When is $\mathbb{E}\left[\frac{1}{\sum X_{i}}\right] = \frac{1}{\mathbb{E}\left[\sum X_{i}\right]}$? Are there specific conditions under which the following is true? E.g., certain distributions, positive RV?
$$\mathbb{E}\left[\dfrac{1}{\sum X_{i}}\right] = \dfrac{1}{\mathbb{E}\left[\sum X_{i}\right]}$$
 A: I worked through some equations, with the original intention of showing that it is in fact true, but finally convincing myself that it might not be. In case it's useful, here is the working that convinced me that it might not be generally true:
Initially, I thought that expectation being a linear operator was going to make it easy to prove truth. So I wrote down:
$$
\def\Exp{\mathbb{E}}
\Exp[A + B] = \Exp[A] + \Exp[B]
$$
Then I called your lhs expression $E_1$. So we have:
$$
E_1 = \Exp\left[
   \frac{1}
    {\sum X_i}
\right]
$$
In order to go further, I felt we need to form the expectation over a distribution, so let's say that we have $\def\X{\mathbf{X}}\X \sim g$, where $\X = \{X_1, X_2, \dots, X_n \}$. So, we have:
$$
E_1 = \Exp_{\X \sim g}\left[ \frac{1}{\sum X_i}
\right]
$$
We can expand the expectation as an integration (discrete or continuous, lets take the continuous case):
$$
E_1 = \int_\X p(\X) \frac{1}{\sum X_i} \, d\X \\
= \int_\X \frac{p(\X)}{\sum X_i} \, d\X
$$
It's at this point I thought, ok, there seems no obvious way of just multiplying the equation by $\sum X_i$ or similar. Which doesnt prove that we cant do something similar, but combined with Michael Chernick's assertions, I guess it at least convinces me his assertions seem not unreasonable to me.

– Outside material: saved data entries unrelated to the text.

-- ==== Sys2Proof/Proofs/Ramps.lean ====
section
/-! PROOFS. The ramps of the power setpoint and their ends (R55, R86, R93, R94, R96). -/

namespace Sys2Proof.Machine

open Sys2Proof

/-! ### A change of state without an entry judgement -/

/-- SC's record after a change of state and the passes of the step's end. -/
theorem State.moveTo_settle_sc (s : State) (o : Outlet) {new : OutletState} (pSet : Nat)
    (hn : new ≠ .awaitAuth) :
    ((s.moveTo o new pSet).settle.berth o).sc
      = (s.berth o).sc.takeState new s.now (decide (s.capacity o < (s.berth o).sc.target)) := by
  rw [(s.moveTo_settle_berth o pSet hn).sc, Berth.takeState_sc]

theorem State.moveTo_settle_rg (s : State) (o : Outlet) {new : OutletState} (pSet : Nat)
    (hn : new ≠ .awaitAuth) :
    ((s.moveTo o new pSet).settle.berth o).rg
      = ((s.berth o).enterMode s.tb.run new.mode pSet).rg := by
  rw [(s.moveTo_settle_berth o pSet hn).rg, Berth.takeState_rg]; rfl

theorem State.moveTo_settle_mt (s : State) (o : Outlet) {new : OutletState} (pSet : Nat)
    (hn : new ≠ .awaitAuth) : ((s.moveTo o new pSet).settle.berth o).mt = (s.berth o).mt := by
  rw [(s.moveTo_settle_berth o pSet hn).mt, Berth.takeState_mt]

theorem State.moveTo_settle_acts {x : Scope} (s : State) (o : Outlet) {new : OutletState} (pSet : Nat)
    (h : o ∈ x.outlets) (hn : new ≠ .awaitAuth) : Acts x s (s.moveTo o new pSet).settle :=
  (State.moveTo_acts s o new pSet h (.inl hn)).trans (State.settle_acts _ _)

/-- R44: an entry to the mode that stands changes nothing of RG. -/
theorem Berth.enterMode_same {b : Berth} {mode : RgMode} (now : RunCount) (pSet : Nat)
    (h : b.rg.mode = mode) : b.enterMode now mode pSet = b := if_pos h

/-- R44, R45: the entry to OFF. -/
theorem Berth.enterMode_off {b : Berth} (now : RunCount) (pSet : Nat) (h : b.rg.mode ≠ .off) :
    (b.enterMode now .off pSet).rg = b.rg.enterOff (some now) := by
  unfold enterMode
  rw [if_neg h, if_pos rfl]

/-! ### The ramps -/

/-- Two changes of one berth are one change. -/
theorem State.onBerth_onBerth (s : State) (o : Outlet) (f g : Berth → Berth) :
    (s.onBerth o f).onBerth o g = s.onBerth o fun b => g (f b) := by
  unfold State.onBerth
  cases o <;> rfl

theorem RefGen.writePSet_power {g : RefGen} (pSet : Nat) (h : g.mode = .power) :
    g.writePSet pSet = { g with pSet := min pSet 25000 } := by
  unfold writePSet; rw [if_pos h]

theorem execRampInTick_eq {s : State} {o : Outlet} (hm : (s.berth o).rg.mode = .power)
    (h : (s.berth o).sc.state = .parallelIn) :
    exec (.rampInTick o) s = .next (s.onBerth o fun b => { b with
      sc := { b.sc with rampFrom := some s.tb.run }
      rg := if b.sc.target ≤ s.capacity o then
          { b.rg with pSet := min (min (b.rg.pSet + b.sc.settings.rampRate / 100) b.claim) 25000 }
        else b.rg }) := by
  refine congrArg Host.Outcome.next ((if_pos h).trans ?_)
  by_cases short : (s.berth o).sc.target ≤ s.capacity o
  · rw [if_pos short]
    unfold State.onRg State.onSc
    rw [State.onBerth_onBerth]
    refine State.onBerth_congr ?_
    dsimp only
    rw [if_pos short, RefGen.writePSet_power _ hm]
    rfl
  · rw [if_neg short]
    refine State.onBerth_congr ?_
    dsimp only
    rw [if_neg short]

theorem execRampOutTick_eq {s : State} {o : Outlet} (hm : (s.berth o).rg.mode = .power)
    (h : (s.berth o).sc.state = .parallelOut) :
    exec (.rampOutTick o) s = .next (s.onBerth o fun b => { b with
      sc := { b.sc with rampFrom := some s.tb.run }
      rg := { b.rg with pSet := min (b.rg.pSet - b.sc.settings.rampRate / 100) 25000 } }) := by
  refine congrArg Host.Outcome.next ((if_pos h).trans ?_)
  unfold State.onRg State.onSc
  rw [State.onBerth_onBerth]
  refine State.onBerth_congr ?_
  dsimp only
  rw [RefGen.writePSet_power _ hm]
  rfl

/-! ### The ramp-in is aborted -/

theorem execAbort {s : State} {o : Outlet} {i : Instr} (h : (s.berth o).sc.state = .parallelIn)
    (hi : (i = .capacityShortExpiry o ∧ (s.berth o).sc.capacityShortFrom.isSome = true)
      ∨ (i = .rampInLimitExpiry o ∧ (s.berth o).sc.rampInFrom.isSome = true)) :
    exec i s = .next (s.abortRampIn o).settle := by
  rcases hi with ⟨rfl, runs⟩ | ⟨rfl, runs⟩ <;>
    exact congrArg Host.Outcome.next (if_pos ⟨h, runs⟩)

/-- The state right after HANDOVER_ABORT has been raised. -/
def State.aborted (s : State) (o : Outlet) : State := s.raise .handoverAbort (.outlet o)

theorem State.abortRampIn_goesOn {s : State} {o : Outlet} (hs : (s.berth o).sc.state = .parallelIn)
    (hcause : s.NoEntryCause o) :
    s.abortRampIn o = (s.aborted o).moveTo o .parallelOut := by
  refine State.enter_of_none (by rw [State.berth_raise, hs]; decide) (by decide) ?_
  rw [State.berth_raise]
  exact hcause.entering .parallelOut

theorem State.abortRampIn_tripped {s : State} {o : Outlet} {c : Cause}
    (hs : (s.berth o).sc.state = .parallelIn)
    (hc : (s.berth o).causeEntering .parallelOut s.gridWatch.standing = some c) :
    Tripped o c s (s.abortRampIn o).settle
      ∧ (s.abortRampIn o).settle.fe.flags = s.fe.flags ||| FaultKind.handoverAbort.bit ||| c.fault.bit
      ∧ Acts ⟨[o], [], false, false, [.handoverAbort, c.fault]⟩ s (s.abortRampIn o).settle := by
  have enters : s.abortRampIn o = ((s.aborted o).moveTo o .parallelOut).trip o c := by
    refine State.enter_of_some (by rw [State.berth_raise, hs]; decide) (by decide) ?_
    rw [State.berth_raise]
    exact hc
  have settled := State.settle_acts ⟨[], [], false, false, []⟩ (s.abortRampIn o)
  refine ⟨?_, ?_, ?_⟩
  · have tripped := State.enter_tripped (s := s.aborted o) (o := o) (new := .parallelOut) 0 (c := c)
      (by rw [State.aborted, State.berth_raise, hs]; decide)
      (by rw [State.aborted, State.berth_raise, hs]; decide) rfl
      (by rw [State.aborted, State.berth_raise]; exact hc)
    have berth : (s.aborted o).berth o = s.berth o := State.berth_raise _ _ _ _ _
    have before : Tripped o c s (s.abortRampIn o) :=
      tripped.before (s := s) (by rw [berth]) (by rw [berth]) (by rw [berth]) (by rw [berth]) rfl rfl
        fun _ _ _ => rfl
    exact before.after settled List.not_mem_nil rfl
  · rw [(State.settle_noFault _).flags, enters, (State.trip_raised _ o c).flags,
      (State.moveTo_noFault _ _ _ _).flags, State.aborted, (State.raise_raised _ _ _ _).flags]
  · rw [enters]
    exact ((Acts.raise _ _ _ _ _ List.mem_cons_self).trans
      (State.moveTo_acts _ _ _ _ List.mem_cons_self (.inl (by decide)))).trans
        ((State.trip_acts _ o c List.mem_cons_self (by simp)).trans (State.settle_acts _ _))

/-! ### The breaker is opened -/

theorem execOpens {s : State} {o : Outlet} {i : Instr} (h : (s.berth o).sc.state = .parallelOut)
    (hi : (i = .unloadedComplete o ∧ (s.berth o).sc.unloadedFrom.isSome = true)
      ∨ (i = .rampOutTimeout o ∧ (s.berth o).sc.rampOutFrom.isSome = true)) :
    ∃ u : State, exec i s = .next (u.openBreaker o).settle
      ∧ u.berth o = s.berth o ∧ u.tb = s.tb ∧ u.pool = s.pool
      ∧ Acts ⟨[o], [], false, false, [.rampOutTimeout]⟩ s u
      ∧ (i = .unloadedComplete o → NoFault s u)
      ∧ (i = .rampOutTimeout o → Raised .rampOutTimeout s u) := by
  rcases hi with ⟨rfl, runs⟩ | ⟨rfl, runs⟩
  · exact ⟨s, congrArg Host.Outcome.next (if_pos ⟨h, runs⟩), rfl, rfl, rfl, .refl _ _,
      fun _ => ⟨rfl, rfl, rfl⟩, nofun⟩
  · exact ⟨s.raise .rampOutTimeout (.outlet o), congrArg Host.Outcome.next (if_pos ⟨h, runs⟩),
      State.berth_raise _ _ _ _ _, rfl, rfl, .raise _ _ _ _ _ List.mem_cons_self, nofun,
      fun _ => State.raise_raised _ _ _ _⟩

end Sys2Proof.Machine

namespace Sys2Proof.Proofs

open Machine

/-- Settles O29: the ticks move P_set; the abort and the end of the ramp-out are changes of state. -/
theorem rampsInAndOut : Obligations.RampsInAndOut := by
  refine ⟨fun o s power => ⟨execRampInTick_eq power, execRampOutTick_eq power⟩,
    fun o s i hs power hi => ?_, fun o s i hs power hi => ?_⟩
  · have hexec := execAbort hs hi
    refine ⟨fun none' => ⟨_, hexec, ?_⟩, fun c hc => ⟨_, hexec, ?_⟩⟩
    · have berth : (s.aborted o).berth o = s.berth o := State.berth_raise _ _ _ _ _
      have acts : Acts ⟨[o], [], false, false, [.handoverAbort]⟩ s (s.abortRampIn o).settle := by
        rw [State.abortRampIn_goesOn hs none']
        exact (Acts.raise _ _ _ _ _ List.mem_cons_self).trans
          (State.moveTo_settle_acts _ _ _ List.mem_cons_self (by decide))
      obtain ⟨elsewhere, account, metering⟩ := acts.frame
      have raised : Raised .handoverAbort s (s.abortRampIn o).settle := by
        rw [State.abortRampIn_goesOn hs none']
        exact ((State.raise_raised _ _ _ _).after (State.moveTo_noFault _ _ _ _)).after
          (State.settle_noFault _)
      refine ⟨?_, ?_, ?_, ?_, ?_, raised, elsewhere, account, metering⟩ <;>
        rw [State.abortRampIn_goesOn hs none']
      · rw [State.moveTo_settle_sc _ _ _ (by decide)]; rfl
      · rw [State.moveTo_settle_sc _ _ _ (by decide)]; rfl
      · rw [State.moveTo_settle_rg _ _ _ (by decide), berth,
          Berth.enterMode_same (mode := OutletState.parallelOut.mode) _ _ power]
      · rw [State.moveTo_settle_sc _ _ _ (by decide), berth]; rfl
      · rw [State.moveTo_settle_mt _ _ _ (by decide), berth]
    · have entering : (s.berth o).causeEntering .parallelOut s.gridWatch.standing = some c := by
        unfold Berth.causeEntering
        rw [hc]
        rfl
      obtain ⟨tripped, flags, acts⟩ := State.abortRampIn_tripped hs entering
      exact ⟨tripped, flags, acts.frame⟩
  · obtain ⟨u, hexec, berth, tb, pool, before, quiet, raised⟩ := execOpens hs hi
    have after : NoFault u (u.openBreaker o).settle :=
      (State.moveTo_noFault _ _ _ _).trans (State.settle_noFault _)
    have acts : Acts ⟨[o], [], false, false, [.rampOutTimeout]⟩ s (u.openBreaker o).settle :=
      before.trans (State.moveTo_settle_acts _ _ _ List.mem_cons_self (by decide))
    have sc : ((u.openBreaker o).settle.berth o).sc = _ := u.moveTo_settle_sc o 0 (by decide)
    have rg : ((u.openBreaker o).settle.berth o).rg = _ := u.moveTo_settle_rg o 0 (by decide)
    rw [berth] at sc
    rw [berth, tb, show OutletState.opening.mode = .off from rfl,
      Berth.enterMode_off _ _ (by rw [power]; decide)] at rg
    have loaded : KeepsLoaded s (u.openBreaker o).settle :=
      ((KeepsLoaded.of_pool pool).trans (State.moveTo_loaded u o 0 (by rw [berth, hs]; decide)
        (by decide) (by decide))).trans (State.settle_loaded _)
    refine ⟨_, hexec, ?_, ?_, ?_, ?_, ?_, ?_, ?_, fun m _ hr => ?_, fun h => (quiet h).trans after,
      fun h => (raised h).after after, acts.frame⟩
    · rw [sc]; rfl
    · rw [sc]; rfl
    · rw [sc, State.now, tb]; rfl
    · rw [rg]; rfl
    · rw [rg]; rfl
    · rw [sc]; rfl
    · exact (u.moveTo_settle_mt o 0 (by decide)).trans (by rw [berth])
    · exact loaded.module (by rw [hr]; decide) (by rw [hr]; decide)

end Sys2Proof.Proofs
end

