/-- Settles O33: the misses and the good replies of polled stations. -/
theorem repliesOfPolledStations : Obligations.RepliesOfPolledStations := by
  refine ⟨polledStationMisses, fun o held frame s st e expects dst payload entry other => ?_⟩
  have hexec := exec_status_expected expects dst payload held
  have good := State.goodReply_other (st := st) ((State.noteHeld_isScp (held := held)).trans other)
  have noted : ((s.noteHeld o held).berth o).sl.entry frame.src = some e :=
    State.noteHeld_entry.trans entry
  refine ⟨?_, fun stop state => ⟨_, hexec, ?_⟩⟩
  · have replied := State.replied_entry (st := st) noted
    rw [State.noteHeld_isScp, other] at replied
    have held_entry : (((s.noteHeld o held).goodReply o frame.src st).berth o).sl.entry frame.src
        = some (e.good st false) := by
      rw [good]
      split
      · rw [State.complete_link _ o .shipStop o]; exact replied
      · exact replied
    obtain ⟨p, final⟩ := State.resume_settle_entry held_entry
    have acts : Acts ⟨[o], [], false, false, entryKinds⟩ s
        (((s.noteHeld o held).goodReply o frame.src st).resume o).settle := by
      refine State.linked_acts (s := s) (f := fun l => { l with attention := held }) ?_
      show Acts _ (s.noteHeld o held) _
      rw [good]
      split
      · exact (Acts.onSl _ _ _ List.mem_cons_self).trans
          (State.complete_acts _ _ _ List.mem_cons_self
            (show Cause.shipStop.fault ∈ entryKinds by decide))
      · exact Acts.onSl _ _ _ List.mem_cons_self
    obtain ⟨elsewhere, account, metering⟩ := acts.frame
    refine ⟨_, { e.good st false with lastPoll := p }, hexec, final, rfl, rfl, rfl, rfl, rfl, rfl,
      elsewhere, account, metering, fun quiet => ?_⟩
    rw [good, if_neg (by rw [quiet]; decide)]
    refine ⟨((NoFault.onBerth s o _).trans (.onBerth _ o _)).trans
      ((NoFault.onBerth _ o _).trans (State.settle_noFault _)), fun awake => ?_⟩
    have sc : ((((s.noteHeld o held).replied o frame.src st).resume o).berth o).sc
        = (s.berth o).sc := by
      rw [State.resume, State.berth_onBerth_self, Berth.resume_rest]
      show (((s.noteHeld o held).replied o frame.src st).berth o).sc = _
      rw [State.replied, State.sc_onSl, State.noteHeld, State.sc_onSl]
    refine (State.settle_berth ?_).sc.trans sc
    show ((((s.noteHeld o held).replied o frame.src st).resume o).berth o).sc.state ≠ _
    rw [sc]
    exact beq_eq_false_iff_ne.mp awake
  · have trips : ((s.noteHeld o held).replied o frame.src st).complete o .shipStop = _ :=
      State.complete_trips (Cause.link_tripsIn (.inr rfl) (by
        rw [State.replied, State.sc_onSl, State.noteHeld, State.sc_onSl]; exact state))
    rw [good, if_pos stop, trips]
    have folded := s.onSl_onSl o (fun l => { l with attention := held }) fun l =>
      l.onEntry frame.src fun e => e.good st (((s.noteHeld o held).berth o).sl.isScp frame.src)
    have same : (s.noteHeld o held).replied o frame.src st = _ := folded
    rw [same]
    exact State.link_trips .shipStop _

end Sys2Proof.Proofs
end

A: First note that the random variable $X_i$ is not defined on 0. So assume, for now that $X_i$s are defined on the positive reals. On the positive reals, the function $f(x) = 1/x$ is a convex function. Thus, using Jensen's inequality,
$$E \left[\dfrac{1}{\sum X_i} \right] \geq \dfrac{1}{E\left[ \sum X_i \right]} = \dfrac{1}{\sum E\left[X_i\right]} \,.$$
Now the equality in Jensen's inequality holds if either $f$ is affine (which in this case $f(x) = 1/x$ is not) or if $\sum X_i$ is a degenerate random variable, i.e., a constant. 
Using concavity, a similar argument can be used when $X_i$s are all defined on the negatives.